[Information provided]
-- ==== Sys2Proof/Machine/Link.lean ====
section
/-! DEFINITION. The meanings of the LINKSYM rows, one DEC step with that link symbol (10_state R30, 42_decoder R110), and
of the LEN rows, the DEC step that takes a byte in length position (30_encoding R68, R69; log entry 12). -/

namespace Sys2Proof.Machine

/-- LINK.NOTREADY: `rx_poll = 0`, whatever the other two ports hold (R30; 93 V8, V9). -/
def execLinkNotReady (_rdValid : Bool) (_data : Byte) (s : State) : Result := decStep .notReady s

/-- LINK.READYEMPTY: `rx_poll = 1`, `rx_rd_valid = 0`; `rx_data` is not looked at (R30). -/
def execLinkReadyEmpty (_data : Byte) (s : State) : Result := decStep .readyEmpty s

/-- LINK.READYBYTE: `rx_poll = 1`, `rx_rd_valid = 1` (R30). -/
def execLinkReadyByte (b : Byte) (s : State) : Result := decStep (.readyByte b) s

/-- LEN.ZERO: the byte `0x00` in length position is consumed and dropped (42_decoder R112). -/
def execLenZero (s : State) : Result :=
  whenSelected (s.dec.state == .awaitLength) (decStepLength (.readyByte 0#8) s)

/-- LEN.VALID: any other byte in length position is latched (42_decoder R113). -/
def execLenValid (b : Byte) (s : State) : Result :=
  whenSelected (s.dec.state == .awaitLength && b != 0#8) (decStepLength (.readyByte b) s)

end Sys2Proof.Machine
end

[Your goal] Bring together all lines from the listing that contain the word "decStepLength".

[Task output]
  whenSelected (s.dec.state == .awaitLength) (decStepLength (.readyByte 0#8) s)
  whenSelected (s.dec.state == .awaitLength && b != 0#8) (decStepLength (.readyByte b) s)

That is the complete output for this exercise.